Ishmael stood tall once more, the cruel awakening of one entombed in a Dreadnought carapace was often suffered, yet he chided himself on letting his being slip so easily during his most recent slumber; only the chapter records sparked the neural pathways that had been dormant for so long. He again looked like nothing more than a statue, and his mind was in fact far away, observing the briefing with a keen interest, and rapidly taking into account what may have changed since his last time amongst those brothers who still walked beneath the emperor's gaze. _This Zeros is with holding information_ the consequences of that simple fact could be both inconsequential or diabolical. Either the captain was a fool, and that he did not strike Ishmael as one, or he did not trust all who stood before him; that indicated that he had not fought with these brothers before, so Ishmael was not the only new face for the mission. The presense of a tech priest indicated the interest of the mechanicum, and the guardswoman who was honoured to stand amongst immortals implied that significant manpower would be required, a planetary invasion perhaps? By the time the briefing files had made their sluggish way to Ishmael's conscience, they mainly already confirmed what he had figured out for himself, the subtle feeling of another being watching the meeting from afar also told him of this mission's importance: he was not the only one being awakened.


----------



## Farseer Ulthris (Sep 6, 2008)

Touching upon the captain's mind, Azamiah did not like the sound of the chances Zero's would take to accomplish his task. Nearby, the Librarian sensed a like-minded individually, familiar too. _Ishmael_, thought Azamiah, he knew him from the days before his internment and continued to know him after Ishmael's. The Librarian reached out his mind towards his battle-brother _Hail Brother, I see you're awakening was a bit rough. I'd feel the same too. Oh wait I just did_. Azamiah chuckled to himself, his voice amplified by the Vox. It boomed out and made an attendant serf jump in shock. "Apologies little man, I forget my voice has been amplified, sadly it does'nt sound like an angel anymore. Blast I sound like a drunken Ork warboss". The serf let out a nervous laughter, it was more obvious than an enraged grox. The sound of steam echoed throughout the chamber, the pipes were receding from him. Azamiah flexed his blood fist, the energy crackled from it. Satisfied, he turned his cameras to his force weapon, etched in tribal glyphs from his homeworld. The Librarian turned his mind to the warp, from that moment, the weapon burst into flames fuelled by his psychic might.

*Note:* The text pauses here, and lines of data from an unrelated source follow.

-- ==== Sys2Proof/Tests/Slice0.lean ====
section
/-! SUPPORT. Tests with values from 95_test_vectors.md and from the worked examples of the rules, the ill-formed words
that WellFormed refuses, and for each statement with hypotheses a state and operands that meet them. -/

namespace Sys2Proof.Tests

open Sys2Proof.Machine

-- One theorem after another: the kernel evaluations below would otherwise wait for each other in many threads.
set_option Elab.async false

/-! ### Helpers -/

/-- A block configured as `cfg(wlen, cw, cpoly, cinit)`, without the table, with a word in `WORD`. -/
def cfg (wlen cw cpoly cinit word : Nat) : State :=
  { State.reset with
    lifecycle := .ready
    wlen := BitVec.ofNat 16 wlen
    cw := BitVec.ofNat 8 cw
    cpoly := cpoly
    cinit := cinit
    word := word
    ctab := none }

/-- A block before CONFIGURE, without the table, with these configuration fields. -/
def unconfigured (wlen cw cpoly cinit : Nat) : State :=
  { cfg wlen cw cpoly cinit 0 with lifecycle := .unconfigured }

/-- A buffer of the reference size that begins with the frame `f`. -/
def bufferOf (f : Frame) : Buffer := f ++ List.replicate (16 - f.length) 0

/-- The state a result holds. -/
def after (r : Result) : State :=
  match r with
  | .next t => t
  | .fault _ => State.reset
  | .refused _ => State.reset

/-- A result is a next state. -/
def isNext (r : Result) : Bool :=
  match r with
  | .next _ => true
  | .fault _ => false
  | .refused _ => false

/-- One turn of the machine. -/
def turn (t : Turn) (s : State) : Result := step { s with agenda := [t] }

/-- A configured block with word `0xDEADBEEF`: the configuration of vectors S5b, V40 to V43, V54. -/
def demo : State := cfg 32 8 0xA2 0 0xDEADBEEF

/-- The same block, not configured. -/
def demoUnconfigured : State := unconfigured 32 8 0xA2 0

/-- The same block, failed. -/
def demoFailed : State := { demoUnconfigured with lifecycle := .failed }

/-- The same block in phase ENCODE of a command. -/
def demoEncode (i : Instr) : State := { demo with cmd := encode i, phase := .encode }

/-- The same block in phase EXCHANGE of WRITE or READ with `C = 1`, the outbound frame built for word 0, and the answer
of the bus. -/
def demoExchange (i : Instr) (answer : Frame) : State :=
  { demo with word := 0, cmd := encode i, phase := .exchange, txlen := 5, busIn := answer }

/-- The same block in phase REASSEMBLE of READ, with these frames in the buffers. -/
def demoReassemble (c : Bool) (tx rx : Frame) : State :=
  { demo with
    cmd := encode (.read c false), phase := .reassemble
    txf := bufferOf tx, txlen := tx.length
    rxf := bufferOf rx, rxlen := rx.length }

/-- The same state with another word in `WORD`. -/
def withWord (w : Nat) (s : State) : State := { s with word := w }

/-- The same state with no bus present. -/
def noBus (s : State) : State := { s with nobus := true }
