/-- The view of a core instruction; micro-instructions and events have none. -/
def Instr.view : Instr → Option View
  | .nop x => some (x.view)
  | .iadd x => some (x.view true)
  | .isub x => some (x.view true)
  | .imul x => some (x.view true)
  | .imulh x => some (x.view false)
  | .imad x => some (x.view true)
  | .imin x => some (x.view false)
  | .imax x => some (x.view false)
  | .iabs x => some (x.view true true false)
  | .ineg x => some (x.view true true false)
  | .and x => some (x.view false)
  | .or x => some (x.view false)
  | .xor x => some (x.view false)
  | .not x => some (x.view false false false)
  | .shl x => some (x.view false)
  | .shr x => some (x.view false)
  | .sar x => some (x.view false)
  | .rot x => some (x.view false)
  | .popc x => some (x.view false false true)
  | .clz x => some (x.view false false true)
  | .brev x => some (x.view false false false)
  | .bfx x => some (x.view false)
  | .bfi x => some (x.view false)
  | .icmp x => some (x.view)
  | .sel x => some (x.view)
  | .mov x => some (x.view false false false)
  | .movi x => some (x.view)
  | .fadd x => some (x.view true)
  | .fsub x => some (x.view true)
  | .fmul x => some (x.view true)
  | .ffma x => some (x.view)
  | .fmin x => some (x.view false)
  | .fmax x => some (x.view false)
  | .fabs x => some (x.view false)
  | .fneg x => some (x.view false)
  | .frcp x => some (x.view true)
  | .frsq x => some (x.view true)
  | .fsqrt x => some (x.view true)
  | .fex2 x => some (x.view true)
  | .flg2 x => some (x.view true)
  | .fsin x => some (x.view true)
  | .fcos x => some (x.view true)
  | .fcmp x => some (x.view)
  | .fclass x => some (x.view false)
  | .cvt x => some (x.view)
  | .pack x => some (x.view)
  | .unpack x => some (x.view)
  | .shfl x => some (x.view)
  | .vote x => some (x.view 2)
  | .lred x => some (x.view [.v])
  | .scan x => some (x.scanView)
  | .sadd x => some (x.view)
  | .ssub x => some (x.view)
  | .smul x => some (x.view)
  | .sand x => some (x.view)
  | .sor x => some (x.view)
  | .sxor x => some (x.view)
  | .sshl x => some (x.view)
  | .sshr x => some (x.view)
  | .scmp x => some (x.view)
  | .smov x => some (x.view)
  | .smovi x => some (x.view)
  | .rdlane x => some (x.rdlaneView)
  | .bra x => some (x.view true)
  | .brc x => some (x.view false)
  | .brx x => some (x.view)
  | .call x => some (x.view)
  | .ret x => some (x.view)
  | .exit x => some (x.view)
  | .yield x => some (x.view)
  | .pause x => some (x.view)
  | .trap x => some (x.view)
  | .rte x => some (x.view)
  | .rdsr x => some (x.view)
  | .wrsr x => some (x.view)
  | .bkpt x => some (x.view)
  | .aset x => some (x.view)
  | .adv x => some (x.advView)
  | .ard x => some (x.view)
  | .anarrow x => some (x.view)
  | .ld x => some (x.view [.v] [.a] offSrc)
  | .st x => some (x.view dataSrc [.a] offSrc)
  | .ldu x => some (x.lduView)
  | .pref x => some (x.view)
  | .ldAcq x => some (x.view [.v] false)
  | .stRel x => some (x.view dataSrc false)
  | .mbcast x => some (x.view)
  | .mred x => some (x.view [.v, .w])
  | .mvote x => some (x.view 1)
  | .ldw x => some (x.view [.w] [.a] offSrc)
  | .movw x => some (x.movwView)
  | .regrp x => some (x.view)
  | .regret x => some (x.view)
  | .ldl x => some (x.view [.v] [.s] offSrc)
  | .stl x => some (x.view dataSrc [.s] offSrc)
  | .atoml x => some (x.view)
  | .cpy x => some (x.view)
  | .cpyh x => some (x.view)
  | .cpyout x => some (x.view)
  | .cpywp x => some (x.view)
  | .cpywait x => some (x.view)
  | .barArr x => some (x.view [.s])
  | .barWait x => some (x.view)
  | .barSync x => some (x.view)
  | .barDefer x => some (x.view)
  | .barLast x => some (x.view [.p])
  | .launch x => some (x.view)
  | .tdone x => some (x.view)
  | .atom x => some (x.view)
  | .red x => some (x.redView)
  | .atomr x => some (x.atomrView)
  | .fence x => some (x.view)
  | .ldra x => some (x.view [.v] true)
  | .qfence x => some (x.view)
  | .waitc x => some (x.view)
  | .rget x => some (x.view [.v])
  | .rput x => some (x.view dataSrc)
  | .ratom x => some (x.view)
  | .laclr x => some (x.view)
  | .laadd x => some (x.view)
  | .lamad x => some (x.view)
  | .lamrg x => some (x.view)
  | .larnd x => some (x.view)
  | .lald x => some (x.view)
  | .lasv x => some (x.view)
  | .lafl x => some (x.view)
  | .redla x => some (x.view)
  | .collSum x => some (x.collView)
  | .collMin x => some (x.collView)
  | .collMax x => some (x.collView)
  | .collHist x => some (x.collView)
  | .collRank x => some (x.collView)
  | .collSelect x => some (x.collView)
  | .collStat x => some (x.collView)
  | .collBcast x => some (x.collView)
  | .mma x => some (x.view false)
  | .mmad x => some (x.view true)
  | .mdrain x => some (x.view)
  | .mzero x => some (x.view)
  | .mkld x => some (x.view)
  | .mkst x => some (x.view)
  | .dpld x => some (x.view)
  | .dpinv x => some (x.view)
  | .mstat x => some (x.view)
  | _ => none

Content that all was satisfactory, Azamiah stepped forth, the dreadnought's feet drumming loudly against the adamantium floor. "Please stop Brother-Librarian", said the Techmarine "The spirits have'nt been fully appeased they...". Azamiah's booming voice cut off the Techmarine "I'm certain they will understand, besides I don't think they want to be near me anymore. Then a series of vox calls came into the dreadnought.


----------



## BloodAngelZeros (Jul 1, 2008)

Zeros shifted his gaze back to captain Darius as he spoke, "That may be, but I'm not in the habit of negotiating. Our primary objective is to secure the STC. If locals are putting up resistance, whether it be an all out attack or a stubborn dig-in, I plan to strike as quick and as hard as possible so as not to put the STC in danger. With the new technology, our chapter will be able to save millions if not billions more of the Emperor's faithful. To me it is worth sacrificing a wayward planet." The sound of Zeros' voice was unchanging, showing that the plan would not be altered. 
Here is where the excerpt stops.